Fraîchement débarquée d'Angleterre après avoir précipitamment épousé Walter un médecin bactériologiste exerçant à Hong-Kong, Kitty se trouve plongée dans cet univers particulier, dans cette ambiance chaude et humide de l'extrême Asie.

Kitty n'a pas vraiment épousé Walter par amour, mais plus par l'envie rageuse de quitter sa mère et sa famille.
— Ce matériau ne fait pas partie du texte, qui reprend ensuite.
-- ==== Sys2Proof/WellFormed.lean ====
section
/-! DEFINITION. Which operand values are in range whatever the parameters are (spec/30_encoding.md R72, R74).
An ill-formed command still decodes and still runs: it completes with `BAD_OPERAND`
(Machine/Operands.lean, `operandInRange`). -/

namespace Sys2Proof

/-- The operand ranges of R72: `n` of format N is 1 to 255, `s` is 0 to 2, `n` of format G is 1 to 32; every other
operand value is legal. -/
def Instr.wf : Instr → Bool
  | .owWrite n _ => n != 0
  | .owRead n => n != 0
  | .owRom s _ => s != 3
  | .rgWrite _ _ n => n != 0 && n.toNat ≤ 32
  | .claim | .close | .srchStart | .owReset | .owSpeed _ | .owWbit _ | .owRbit => true
  | .srchFirst | .srchNext | .srchEnum | .pgWrite _ _ => true
  | .memReadall _ | .memWriteall _ | .memWritediff _ => true
  | .crc16Clr | .crc16Byte _ | .crc16Chk _ | .crc16Gen _ => true

/-- A well-formed command, as a proposition. -/
abbrev WellFormed (i : Instr) : Prop := i.wf = true

end Sys2Proof
end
Walter n'est que cet être terne, ce chercheur sans vie sociale, fade, presque transparent dans cette société coloniale. Kitty, oisive et insatisfaite, rencontrera Charlie, brillant, séduisant et se jette à corps perdu dans cet amour, dans cet espoir. Quand Walter découvre cette liaison il laisse à Kitty le choix, ou bien de se marier avec Charlie si c'est lui qu'elle aime, ou bien de le suivre dans un territoire reculé de la Chine où il a accepté un poste de médecin dans cet endroit touché par l'épidémie de choléra.

Et voilà le couple qui remonte les vallées, en chaises, jusqu'à ce village perdu où vivent quelques soeurs dans un couvent et où meurent chaque jour des êtres victimes de la terrible épidémie. Mise à l'épreuve Kitty découvrira là une autre facette de sa personnalité, moins futile, tournée vers autrui. Elle découvrira aussi, au détour d'événements dramatiques, la personnalité de Walter qui n'a jamais cessé de l'aimer. Transformée, Kitty prendra conscience, peut-être un peu tardivement, qu'elle est probablement passée à côté de quelque chose. Derrière le voile des illusions.

Le roman est beaucoup plus mélancolique et beaucoup moins romantique que le film "Le voile des illusions" portant magnifique. Et en lisant le roman on ne peut s'empêcher d'entendre les notes de Satie (la "Gnossiène n°1" accompagne admirablement le film) qui prennent ici toutes leur valeur. Un roman terrible sous couvert d'une histoire d'amour et d'adultère dans la bonne société coloniale britannique.